From the records below, copy out exactly the lines from the one containing "START (R96). -/" to the one containing "ms) setDeadlineEffect s)", both included. Add nothing else.
┌─ Listed records
-- ==== Sys2Proof/Machine/HostCommands.lean ====
section
/-! DEFINITION. The meanings of the host commands, each as the SPI transactions its row stands for (R189, R190; log 8). -/

namespace Sys2Proof.Machine

/-- JOIN (R50). -/
def execJoin (tag : Byte) (s : State) : Host.Outcome State Fault Refusal :=
  .next (hostCommand 0x01#8 tag [] joinEffect s)

/-- WITHDRAW (R53). -/
def execWithdraw (tag : Byte) (s : State) : Host.Outcome State Fault Refusal :=
  .next (hostCommand 0x02#8 tag [] withdrawEffect s)

/-- RESTART (R58). -/
def execRestart (tag : Byte) (s : State) : Host.Outcome State Fault Refusal :=
  .next (hostCommand 0x03#8 tag [] restartEffect s)

/-- STATION_INFO (R59). -/
def execStationInfo (tag : Byte) (s : State) : Host.Outcome State Fault Refusal :=
  .next (hostCommand 0x04#8 tag [] stationInfoEffect s)

/-- PEER_INFO (R74). -/
def execPeerInfo (tag station : Byte) (s : State) : Host.Outcome State Fault Refusal :=
  .next (hostCommand 0x08#8 tag [(2, station)] peerInfoEffect s)

/-- OPEN_WINDOW (R77). -/
def execOpenWindow (tag id sizeCode access : Byte) (base : Word) (mask : BitVec 32) (valid : Word) (s : State) :
    Host.Outcome State Fault Refusal :=
  .next (hostCommand 0x10#8 tag (openWindowBytes id sizeCode access base mask valid) openWindowEffect s)

/-- CLOSE_WINDOW (R80). -/
def execCloseWindow (tag id : Byte) (s : State) : Host.Outcome State Fault Refusal :=
  .next (hostCommand 0x11#8 tag [(2, id)] closeWindowEffect s)

/-- SET_VALID (R83). -/
def execSetValid (tag id : Byte) (length : Word) (s : State) : Host.Outcome State Fault Refusal :=
  .next (hostCommand 0x12#8 tag ([(2, id)] ++ wordAt 4 5 length) setValidEffect s)

/-- WINDOW_INFO (R90). -/
def execWindowInfo (tag id : Byte) (s : State) : Host.Outcome State Fault Refusal :=
  .next (hostCommand 0x13#8 tag [(2, id)] windowInfoEffect s)

/-- TAKE_ARRIVAL (R179). -/
def execTakeArrival (tag : Byte) (s : State) : Host.Outcome State Fault Refusal :=
  .next (hostCommand 0x38#8 tag [] takeArrivalEffect s)

/-- START (R96). -/
def execStart (tag ch : Byte) (d : DescriptorArg) (s : State) : Host.Outcome State Fault Refusal :=
  .next (hostCommand 0x20#8 tag ([(2, ch)] ++ descriptorBytes d) startEffect s)

/-- ARM (R98). -/
def execArm (tag ch : Byte) (d : DescriptorArg) (s : State) : Host.Outcome State Fault Refusal :=
  .next (hostCommand 0x21#8 tag ([(2, ch)] ++ descriptorBytes d) armEffect s)

/-- TRIGGER (R99). -/
def execTrigger (tag ch : Byte) (s : State) : Host.Outcome State Fault Refusal :=
  .next (hostCommand 0x22#8 tag [(2, ch)] triggerEffect s)

/-- HOLD (R124). -/
def execHold (tag ch : Byte) (s : State) : Host.Outcome State Fault Refusal :=
  .next (hostCommand 0x23#8 tag [(2, ch)] holdEffect s)

/-- RESUME (R128). -/
def execResume (tag ch : Byte) (s : State) : Host.Outcome State Fault Refusal :=
  .next (hostCommand 0x24#8 tag [(2, ch)] resumeEffect s)

/-- CANCEL (R130). -/
def execCancel (tag ch : Byte) (s : State) : Host.Outcome State Fault Refusal :=
  .next (hostCommand 0x25#8 tag [(2, ch)] cancelEffect s)

/-- SET_DEADLINE (R136). -/
def execSetDeadline (tag ch : Byte) (ms : Word) (s : State) : Host.Outcome State Fault Refusal :=
  .next (hostCommand 0x26#8 tag ([(2, ch)] ++ wordAt 3 4 ms) setDeadlineEffect s)

/-- CLEAR_DEADLINE (R137). -/
def execClearDeadline (tag ch : Byte) (s : State) : Host.Outcome State Fault Refusal :=
  .next (hostCommand 0x27#8 tag [(2, ch)] clearDeadlineEffect s)

/-- CHANNEL_INFO (R102). -/
def execChannelInfo (tag ch part : Byte) (s : State) : Host.Outcome State Fault Refusal :=
  .next (hostCommand 0x28#8 tag [(2, ch), (3, part)] channelInfoEffect s)

/-- RELEASE (R101). -/
def execRelease (tag ch : Byte) (s : State) : Host.Outcome State Fault Refusal :=
  .next (hostCommand 0x29#8 tag [(2, ch)] releaseEffect s)

/-- CONTEXT_INFO (R169). -/
def execContextInfo (tag slot part : Byte) (s : State) : Host.Outcome State Fault Refusal :=
  .next (hostCommand 0x30#8 tag [(2, slot), (3, part)] contextInfoEffect s)

/-- DROP_CONTEXT (R168). -/
def execDropContext (tag slot : Byte) (s : State) : Host.Outcome State Fault Refusal :=
  .next (hostCommand 0x31#8 tag [(2, slot)] dropContextEffect s)

end Sys2Proof.Machine
end

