-- ==== Sys2Proof/Certificates/Slice0/Obligations.lean ====
section
/-! DEFINITION. The statements for the provers: what each command does to the state, what it leaves unchanged, and the
laws that every step keeps. Where a statement rests on a choice of the model, its docstring names the log entry. -/

open Sys2Proof Sys2Proof.Machine

/-! ### The queue, the tick -/

/-- One step takes the command at the front of the queue and runs it on the state with the queue's rest. -/
def Obligations.StepRunsFrontCommand : Prop :=
  ∀ (s : State) (c : Instr) (rest : List Instr), s.pending = c :: rest → step s = exec c { s with pending := rest }

/-- On an empty queue one millisecond passes: every running timer loses 1 ms, and the events of exactly those that
run out are queued, each once (R48; that the tick is the empty queue's step: log 2; their order is free: log 3). With
RESET_N low nothing happens. -/
def Obligations.EmptyQueueTicks : Prop :=
  ∀ s : State, s.pending = [] →
    (s.pins.resetHeld = true → step s = .next s) ∧
    (s.pins.resetHeld = false → ∃ t, step s = .next t ∧
      t.station = { s.station with
        ticks := s.station.ticks + 1, listenTimer := s.station.listenTimer.map (· - 1) } ∧
      t.peers.presenceTimer = s.peers.presenceTimer.map (· - 1) ∧
      (∀ p, t.peer p = { s.peer p with expiry := (s.peer p).expiry.map (· - 1) }) ∧
      (∀ c, t.channel c = { s.channel c with
        pauseTimer := (s.channel c).pauseTimer.map (· - 1), dataWait := (s.channel c).dataWait.map (· - 1),
        deadlineTimer := (s.channel c).deadlineTimer.map (· - 1) }) ∧
      (∀ k, t.context k = { s.context k with
        pauseTimer := (s.context k).pauseTimer.map (· - 1), idleTimer := (s.context k).idleTimer.map (· - 1) }) ∧
      t.chans.claims = s.chans.claims ∧ t.ctxs.linger = s.ctxs.linger ∧ t.ctxs.claims = s.ctxs.claims ∧
      t.pins = s.pins ∧ t.lau = s.lau ∧ t.rx = s.rx ∧ t.windows = s.windows ∧ t.buffer = s.buffer ∧
      t.arrivals = s.arrivals ∧ t.port = s.port ∧
      (∀ i, i ∈ t.pending ↔ ∃ n, timerOf s i = some n ∧ n ≤ 1) ∧ t.pending.Nodup)

/-- Every command in every state answers a next state, and none touches the queue or the counter of free values. -/
def Obligations.CommandsCompleteAndKeepTheQueue : Prop :=
  ∀ (c : Instr) (s : State), ∃ t, exec c s = .next t ∧ t.pending = s.pending ∧ t.freeCount = s.freeCount

/-! ### Reset and LOADING -/

/-- RESET_ASSERT, RESET_RELEASE and the state right after reset hold every block's full-reset values (R4, R42, R60, R76,
R93, R142, R173, R177, R196). That RESET_ASSERT already gives them is log 24; State.reset's straps and idle line are
log 5. -/
def Obligations.FullResetValues : Prop :=
  (∀ s : State, ∃ t, exec .resetAssert s = .next t ∧ FullReset s.station.number s.station.rate true s t) ∧
    (∀ (s : State) (sn : StationNo) (rate : Fin 4),
      ∃ t, exec (.resetRelease sn rate) s = .next t ∧ FullReset sn rate false s t) ∧
    FullReset 0 0 false State.reset State.reset ∧ State.reset.buffer.cells = []

/-- The first of the two tasks of LOADING to end is recorded; the later one ends LOADING with the values and the
source of the read. The clearing leaves every byte 0 (R43, R45, R47, R170). -/
def Obligations.LoadingTasks : Prop :=
  ∀ s : State, s.pins.resetHeld = false → s.station.mode = .loading →
    (s.station.clearDone = false →
      ∀ t, t = (s.setBuffer { s.buffer with cells := [] }).setStation { s.station with clearDone := true } →
        (∀ a, memGet t.buffer.cells a = 0#8) ∧
        (s.station.readDone = none → exec .memoryClearDone s = .next t) ∧
        ∀ conf source, s.station.readDone = some (conf, source) →
          ∃ u, exec .memoryClearDone s = .next u ∧ LoadingEnds conf source t u) ∧
    (s.station.readDone = none →
      ∀ i r, (i = .configReadDone .noDevice ∧ r = (ConfigValues.default, .noDevice)) ∨
          ((i = .configReadDone .noAcknowledge ∨ i = .configReadDone .dataHeldLow ∨ i = .cfgClockTimeout) ∧
            r = (ConfigValues.default, .badImage)) ∨
          (∃ bytes, i = .configReadDone (.image bytes) ∧ r = validateImage bytes) →
        (s.station.clearDone = false → exec i s = .next (s.setStation { s.station with readDone := some r })) ∧
        (s.station.clearDone = true → ∃ u, exec i s = .next u ∧
          LoadingEnds r.1 r.2 (s.setStation { s.station with readDone := some r }) u))

/-- The value the last pair of an item gives, the default where there is none or it is out of range (R46). -/
def Sys2Proof.Machine.lastItem (pairs : List (Byte × Byte)) (item low high fallback : Nat) : Nat :=
  match (pairs.filter fun p => p.1.toNat == item).getLast? with
  | none => fallback
  | some p => if low ≤ p.2.toNat ∧ p.2.toNat ≤ high then p.2.toNat else fallback

/-- A pair with a known item code and a value out of range (R46). -/
def Sys2Proof.Machine.outOfRange (p : Byte × Byte) : Bool :=
  decide ((p.1.toNat = 1 ∧ ¬(1 ≤ p.2.toNat ∧ p.2.toNat ≤ 15)) ∨ (p.1.toNat = 2 ∧ p.2.toNat = 0) ∨
    (p.1.toNat = 3 ∧ p.2.toNat = 0) ∨ (p.1.toNat = 4 ∧ 1 < p.2.toNat))

/-- The whole image of some pairs with a check byte (R45). -/
def Sys2Proof.Machine.wholeImage (pairs : List (Byte × Byte)) (check : Byte) : List Byte :=
  [0x45#8, 0x53#8, byteOf pairs.length] ++ pairs.flatMap (fun p => [p.1, p.2]) ++ [check]

/-- What CONFIG_READ_DONE records of an image read while the clearing runs (R46): a whole image with a good sum gives
the last pair of each item, out-of-range values give the default and mark the load PARTIAL; a bad signature, a count
above 16 or a bad sum gives BAD_IMAGE and the defaults. -/
def Obligations.ImageGivesValues : Prop :=
  ∀ s : State, s.pins.resetHeld = false → s.station.mode = .loading → s.station.readDone = none →
    s.station.clearDone = false →
    (∀ (pairs : List (Byte × Byte)) (check : Byte), pairs.length ≤ 16 →
      ((wholeImage pairs check).foldl (· + ·) 0 = 0#8 →
        exec (.configReadDone (.image (wholeImage pairs check))) s = .next (s.setStation { s.station with
          readDone := some
            ({ retryLimit := lastItem pairs 1 1 15 3, presenceInterval := lastItem pairs 2 1 255 10,
               idleLimit := lastItem pairs 3 1 255 20, autoJoin := lastItem pairs 4 0 1 0 == 1 },
              if pairs.any outOfRange then .partially else .image) })) ∧
      ((wholeImage pairs check).foldl (· + ·) 0 ≠ 0#8 →
        exec (.configReadDone (.image (wholeImage pairs check))) s = .next (s.setStation { s.station with
          readDone := some
            ({ retryLimit := 3, presenceInterval := 10, idleLimit := 20, autoJoin := false }, .badImage) }))) ∧
    (∀ a b n : Byte, a ≠ 0x45#8 ∨ b ≠ 0x53#8 ∨ 16 < n.toNat →
      exec (.configReadDone (.image [a, b, n])) s = .next (s.setStation { s.station with
        readDone := some
          ({ retryLimit := 3, presenceInterval := 10, idleLimit := 20, autoJoin := false }, .badImage) }))

/-! ### The port out of service, and the mailbox -/

/-- With RESET_N low no command and no byte of the host changes anything; in LOADING a host command's row leaves its
COMMAND bytes and ends its transaction, a GO byte sets nothing, and memory bytes, the first of a transaction and the
further ones, make no claim, while the address moves on and a read shifts out 0 (R43, R44, R183, R189, R190).
The rows as whole transactions: log 8 and log 16. -/
def Obligations.PortOutOfService : Prop :=
  (∀ (i : Instr) (s : State), s.pins.resetHeld = true → (commandRecord i ≠ none ∨ isPortByte i = true) →
    exec i s = .next s) ∧
  (∀ s : State, s.pins.resetHeld = false → s.station.mode = .loading →
    (∀ i bytes, commandRecord i = some bytes → exec i s = .next (s.setPort { s.port with
      command := putBytes bytes s.port.command, spi := none, so := none, latch := none,
      claims := keptAtRise s.port.claims })) ∧
    (s.port.spi = none → ∀ v : Byte, exec (.goWrite v) s = .next (s.setPort { s.port with
      spi := some { kind := .registerWrite, address := 0x10 }, so := some 0#8 })) ∧
    (s.port.spi = none → ∀ (a : Word) (v : Byte), exec (.memoryWriteByte (some a) v) s = .next (s.setPort { s.port with
      spi := some { kind := .memoryWrite, address := (a.toNat + 1) % 65536 }, so := some 0#8 })) ∧
    (s.port.spi = none → ∀ a : Word, exec (.memoryReadByte (some a)) s = .next (s.setPort { s.port with
      spi := some { kind := .memoryRead, address := (a.toNat + 1) % 65536 }, so := some 0#8 })) ∧
    (∀ (a : Nat) (v : Byte), s.port.spi = some { kind := .memoryWrite, address := a } →
      exec (.memoryWriteByte none v) s = .next (s.setPort { s.port with
        spi := some { kind := .memoryWrite, address := (a + 1) % 65536 }, so := some 0#8 })) ∧
    (∀ a : Nat, s.port.spi = some { kind := .memoryRead, address := a } →
      exec (.memoryReadByte none) s = .next (s.setPort { s.port with
        spi := some { kind := .memoryRead, address := (a + 1) % 65536 }, so := some 0#8 })))

/-- A host command's row is the transactions it stands for, in every state with RESET_N high: the rise of CS_N of the
transaction in progress, which takes a command that is due; a register write for each of its COMMAND bytes; GO, which
is taken where BUSY is clear and LOADING has ended; and the rise of CS_N. Taken one after another from the queue these
bytes give the state that the row itself gives (R44, R184, R189, R190, R192; the row as these transactions: log 8). -/
def Obligations.CommandRowIsItsTransaction : Prop :=
  ∀ (s : State) (i : Instr) (bytes : List (Fin 16 × Byte)) (v : Byte) (rest : List Instr),
    commandRecord i = some bytes → s.pins.resetHeld = false →
    Sys2Proof.core.run (2 * bytes.length + 3) { s with
      pending := .csNRise ::
        (bytes.flatMap fun p => [.registerWrite (BitVec.ofNat 16 (0x10 + p.1.val)) p.2, .csNRise]) ++
          .goWrite v :: .csNRise :: rest } =
    exec i { s with pending := rest }

/-! ### Activity, gaps, slots -/

/-- Activity that begins on an idle line in QUIET, CONTENTION or REPLY_GAP starts a reception; activity in progress at
entry to LISTENING ends with nothing passed; a settle gap ends in CONTENTION(1) (R5, R7, R10, R35). -/
def Obligations.ActivityAndSettleGap : Prop :=
  ∀ s : State,
    ((s.lau.phase = .quiet ∧ s.pins.lineActive = false) ∨ (∃ k b, s.lau.phase = .contention k b) ∨
        s.lau.phase = .replyGap →
      exec .activityStart s = .next { s with
        lau := { s.lau with phase := .receiving }, pins := { s.pins with lineActive := true }, rx := [] }) ∧
    (s.lau.phase = .quiet → s.pins.lineActive = true →
      exec .unseenActivityEnd s = .next { s with pins := { s.pins with lineActive := false } }) ∧
    (s.lau.phase = .quiet → s.pins.lineActive = false →
      exec .settleGapEnd s = .next { s with lau := { s.lau with phase := .contention 1 false } })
└─
_Task response_
/-- START (R96). -/
def execStart (tag ch : Byte) (d : DescriptorArg) (s : State) : Host.Outcome State Fault Refusal :=
  .next (hostCommand 0x20#8 tag ([(2, ch)] ++ descriptorBytes d) startEffect s)

/-- ARM (R98). -/
def execArm (tag ch : Byte) (d : DescriptorArg) (s : State) : Host.Outcome State Fault Refusal :=
  .next (hostCommand 0x21#8 tag ([(2, ch)] ++ descriptorBytes d) armEffect s)

/-- TRIGGER (R99). -/
def execTrigger (tag ch : Byte) (s : State) : Host.Outcome State Fault Refusal :=
  .next (hostCommand 0x22#8 tag [(2, ch)] triggerEffect s)

/-- HOLD (R124). -/
def execHold (tag ch : Byte) (s : State) : Host.Outcome State Fault Refusal :=
  .next (hostCommand 0x23#8 tag [(2, ch)] holdEffect s)

/-- RESUME (R128). -/
def execResume (tag ch : Byte) (s : State) : Host.Outcome State Fault Refusal :=
  .next (hostCommand 0x24#8 tag [(2, ch)] resumeEffect s)

/-- CANCEL (R130). -/
def execCancel (tag ch : Byte) (s : State) : Host.Outcome State Fault Refusal :=
  .next (hostCommand 0x25#8 tag [(2, ch)] cancelEffect s)

/-- SET_DEADLINE (R136). -/
def execSetDeadline (tag ch : Byte) (ms : Word) (s : State) : Host.Outcome State Fault Refusal :=
  .next (hostCommand 0x26#8 tag ([(2, ch)] ++ wordAt 3 4 ms) setDeadlineEffect s)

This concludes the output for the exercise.